## Exercise description
Transcribe, word for word and without additions, each line below from the one containing "d with kiln.tpend" through the one containing "def Part.plane (p", both ends included.

## Supplied data
##########
-- ==== Sys2Proof/Machine/Array.lean ====
section
/-! DEFINITION. Matrix arrays: plane loads, streams, row entry, accumulation, partition faults and tile configuration
(chapters "Matrix arrays" and "Accumulators and the glaze drain", with the pair turn of "The backward pass"). -/

namespace Sys2Proof.Machine

/-! Where arrays and partitions are kept. -/

def arrIx (d a : Nat) : Nat := d * 16 + a
def partIx (d a p : Nat) : Nat := (d * 16 + a) * 4 + p
def pairIx (d a : Nat) : Nat := d * 8 + a / 2
def tileIx (d a t : Nat) : Nat := (d * 16 + a) * 16 + t

def Device.arr (d : Device) (die a : Nat) : Arr := mget {} d.kiln.arrs (arrIx die a)
def Device.setArr (d : Device) (die a : Nat) (v : Arr) : Device := { d with kiln.arrs := mset {} d.kiln.arrs (arrIx die a) v }
def Device.part (d : Device) (die a p : Nat) : Part := mget {} d.kiln.parts (partIx die a p)
def Device.setPart (d : Device) (die a p : Nat) (v : Part) : Device :=
  { d with kiln.parts := mset {} d.kiln.parts (partIx die a p) v }
def Device.turn (d : Device) (die a : Nat) : Turn := mget {} d.kiln.turns (pairIx die a)
def Device.setTurn (d : Device) (die a : Nat) (v : Turn) : Device := { d with kiln.turns := mset {} d.kiln.turns (pairIx die a) v }

/-- Tile t at reset (R120). -/
def Tile.reset (t : Nat) : Tile := { tbase := 256 * t }
def Device.tile (d : Device) (die a t : Nat) : Tile := mget (Tile.reset t) d.kiln.tiles (tileIx die a t)
def Device.setTile (d : Device) (die a t : Nat) (v : Tile) : Device :=
  { d with kiln.tiles := mset (Tile.reset t) d.kiln.tiles (tileIx die a t) v }
def Device.tilePend (d : Device) (die a t : Nat) : Option Tile := mget none d.kiln.tpend (tileIx die a t)
def Device.setTilePend (d : Device) (die a t : Nat) (v : Option Tile) : Device :=
  { d with kiln.tpend := mset none d.kiln.tpend (tileIx die a t) v }
def Device.drains (d : Device) (die a p : Nat) : List DRun := mget [] d.kiln.drains (partIx die a p)
def Device.setDrains (d : Device) (die a p : Nat) (v : List DRun) : Device :=
  { d with kiln.drains := mset [] d.kiln.drains (partIx die a p) v }
def Device.accCnt (d : Device) (die a : Nat) : AccCnt := mget {} d.kiln.cnts (arrIx die a)
def Device.setAccCnt (d : Device) (die a : Nat) (v : AccCnt) : Device :=
  { d with kiln.cnts := mset {} d.kiln.cnts (arrIx die a) v }

/-- Quarter q of the row that begins at a slot (R119). -/
def quartIx (d a slot q : Nat) : Nat := ((d * 16 + a) * 4096 + slot) * 4 + q
def Device.quart (d : Device) (die a slot q : Nat) : Quarter := mget {} d.kiln.quarts (quartIx die a slot q)
def Device.setQuart (d : Device) (die a slot q : Nat) (v : Quarter) : Device :=
  { d with kiln.quarts := mset {} d.kiln.quarts (quartIx die a slot q) v }

/-! Partition modes (R90). -/

def partsOf (pmode : Nat) : Nat := 2 ^ pmode
def widthOf (pmode : Nat) : Nat := 256 / 2 ^ pmode

/-- Plane K of an operand pair (R74). -/
def planeK (a b : Fmt) : Nat :=
  if a == .fp32 then 128 else if a.width = 16 then 256 else if a.width = 4 && b.width = 4 then 1024 else 512

/-- Columns of a partition that receive sums: half of them for FP32 operands (R90, R123). -/
def activeCols (pmode : Nat) (f : Fmt) : Nat := if f == .fp32 then widthOf pmode / 2 else widthOf pmode

/-- Quarters a row of the partition writes (R123). -/
def rowQuarters (pmode p : Nat) (f : Fmt) : List Nat := rangeFrom (p * widthOf pmode / 64) ((activeCols pmode f + 63) / 64)

/-- The plane of a partition that carries a tag (R80). -/
def Part.plane (p : Part) (tag : Bool) : Plane := if tag = p.atag then p.active else p.shadow

/-- Whether the plane of a tag is loaded. -/
def Part.loaded (p : Part) (tag : Bool) : Bool := tag == p.atag || p.svalid

def mrows (c : Cmd) : Nat := fld (c.word 3) 15 0 + 1
def arow0 (c : Cmd) : Nat := fld (c.word 4) 16 0
def isAcc16 (c : Cmd) : Bool := bit (c.word 3) 26
def tileOf (c : Cmd) : Nat := fld (c.word 3) 24 21

/-- How many columns of W no old-tagged row still occupies or will enter (R81). -/
def Part.freeCols (p : Part) (w : Nat) : Nat :=
  if p.runs.any (fun r => r.tag == p.atag && decide (r.ent < mrows r.cmd)) then 0
  else ((p.rows.filter (fun r => r.tag == p.atag)).map (·.left)).foldl min w

/-- The swap is done: the shadow plane is active, the plane it replaces is gone, and a fault of that plane no longer refuses (R81, R95). -/
def Part.swapDone (p : Part) : Part :=
  { p with active := p.shadow, shadow := {}, atag := !p.atag, svalid := false, pend := false, swapped := 0,
           runs := p.runs.map (fun r => if r.tag == p.atag then { r with gone := true } else r),
           faulted := if p.faulted = some (!p.atag) then p.faulted else none }

/-- A KCFG ahead of a command holds it (R91). -/
def Device.cfgAhead (d : Device) (die a : Nat) (c : Cmd) : Bool :=
  (d.queue (qArr die a 0)).any (fun k => k.op == 4 && decide (k.ord < c.ord))

/-- A command held by a waiting KCFG (R91), or by a pending write of KLN_TURNp that was there before it (R151). -/
def Device.cmdHeld (d : Device) (die a : Nat) (c : Cmd) : Bool :=
  d.cfgAhead die a c || (match (d.turn die a).pend with
    | some (_, o) => decide (o ≤ c.ord)
    | none => false)

/-! Tiles (R120, R121, R124, R127). -/

/-- Rows of a tile. -/
def Tile.rows (t : Tile) : Nat := if t.fp16 then t.tslots else t.tslots / 2

/-- The first slot of the row where logical row l lives (R127). -/
def Tile.slot (t : Tile) (l : Nat) : Nat :=
  let r := if t.ring then l % max t.rows 1 else l
  t.tbase + r * (if t.fp16 then 1 else 2)

def Tile.fmt (t : Tile) : Fmt := if t.fp16 then .fp16 else .fp32

/-- Bytes of a row. -/
def Tile.rowBytes (t : Tile) : Nat := if t.fp16 then 512 else 1024

/-- Where quarter q of logical row l lies in the backing (R127). -/
def Tile.backing (t : Tile) (l q : Nat) : Nat := sramDA t.bkaddr + l * t.rowBytes + q * (t.rowBytes / 4)

/-- The REASON for which a commit is refused, 0 for none (R121, R145). DESIGN CHOICE: nonzero bits [29:28] of BKADDR, which R121 does
not list, count as a backing range outside assigned SRAM, and the backing range and the alignment of BKADDR are looked at only with BKEN
set. -/
def Device.tileBad (d : Device) (die a t : Nat) (v : Tile) : Nat :=
  if !v.en then 0
  else if v.tbase + v.tslots > 4096 then 1
  else if v.tslots = 0 ∨ (!v.fp16 ∧ v.tslots % 2 = 1) then 5
  else if (List.range 16).any (fun u => decide (u ≠ t) && (d.tile die a u).en &&
      decide (v.tbase < (d.tile die a u).tbase + (d.tile die a u).tslots ∧ (d.tile die a u).tbase < v.tbase + v.tslots)) then 2
  else if v.bken ∧ !v.ring then 4
  else if v.bken ∧ (d.sramBad v.bkaddr (v.tlrows * v.rowBytes) || awRes v.bkaddr || awMis 16 v.bkaddr) then 3
  else 0

/-! What a part that waits behind others will meet (R18). -/

/-- The KCFG that issues last before a command (R91). -/
def Device.lastCfg (d : Device) (die a : Nat) (c : Cmd) : Option Cmd :=
  ((d.queue (qArr die a 0)).filter (fun k => k.op == 4 && decide (k.ord < c.ord) && fld (k.word 3) 1 0 != 3)).getLast?

/-- The array in the partition mode that a command will meet. -/
def Device.modeFor (d : Device) (die a : Nat) (c : Cmd) : Device :=
  match d.lastCfg die a c with
  | none => d
  | some k => d.setArr die a { d.arr die a with pmode := fld (k.word 3) 1 0 }

/-- The turn of a pair once a write of KLN_TURNp has taken effect; a pair not wholly in one-partition mode leaves EN 0 and sets TERR
(R151). -/
def Device.turnWritten (d : Device) (die pr : Nat) (v : Word) : Turn :=
  let bad := bit v 31 && ((d.arr die (2 * pr)).pmode != 0 || (d.arr die (2 * pr + 1)).pmode != 0)
  { en := bit v 31 && !bad, src := bit v 30, tfmt := bit v 29, terr := bad, wcnt := (d.turn die (2 * pr)).wcnt }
##########
## Expected output
  { d with kiln.tpend := mset none d.kiln.tpend (tileIx die a t) v }
def Device.drains (d : Device) (die a p : Nat) : List DRun := mget [] d.kiln.drains (partIx die a p)
def Device.setDrains (d : Device) (die a p : Nat) (v : List DRun) : Device :=
  { d with kiln.drains := mset [] d.kiln.drains (partIx die a p) v }
def Device.accCnt (d : Device) (die a : Nat) : AccCnt := mget {} d.kiln.cnts (arrIx die a)
def Device.setAccCnt (d : Device) (die a : Nat) (v : AccCnt) : Device :=
  { d with kiln.cnts := mset {} d.kiln.cnts (arrIx die a) v }

/-- Quarter q of the row that begins at a slot (R119). -/
def quartIx (d a slot q : Nat) : Nat := ((d * 16 + a) * 4096 + slot) * 4 + q
def Device.quart (d : Device) (die a slot q : Nat) : Quarter := mget {} d.kiln.quarts (quartIx die a slot q)
def Device.setQuart (d : Device) (die a slot q : Nat) (v : Quarter) : Device :=
  { d with kiln.quarts := mset {} d.kiln.quarts (quartIx die a slot q) v }

/-! Partition modes (R90). -/

def partsOf (pmode : Nat) : Nat := 2 ^ pmode
def widthOf (pmode : Nat) : Nat := 256 / 2 ^ pmode

/-- Plane K of an operand pair (R74). -/
def planeK (a b : Fmt) : Nat :=
  if a == .fp32 then 128 else if a.width = 16 then 256 else if a.width = 4 && b.width = 4 then 1024 else 512

/-- Columns of a partition that receive sums: half of them for FP32 operands (R90, R123). -/
def activeCols (pmode : Nat) (f : Fmt) : Nat := if f == .fp32 then widthOf pmode / 2 else widthOf pmode

/-- Quarters a row of the partition writes (R123). -/
def rowQuarters (pmode p : Nat) (f : Fmt) : List Nat := rangeFrom (p * widthOf pmode / 64) ((activeCols pmode f + 63) / 64)

/-- The plane of a partition that carries a tag (R80). -/
def Part.plane (p : Part) (tag : Bool) : Plane := if tag = p.atag then p.active else p.shadow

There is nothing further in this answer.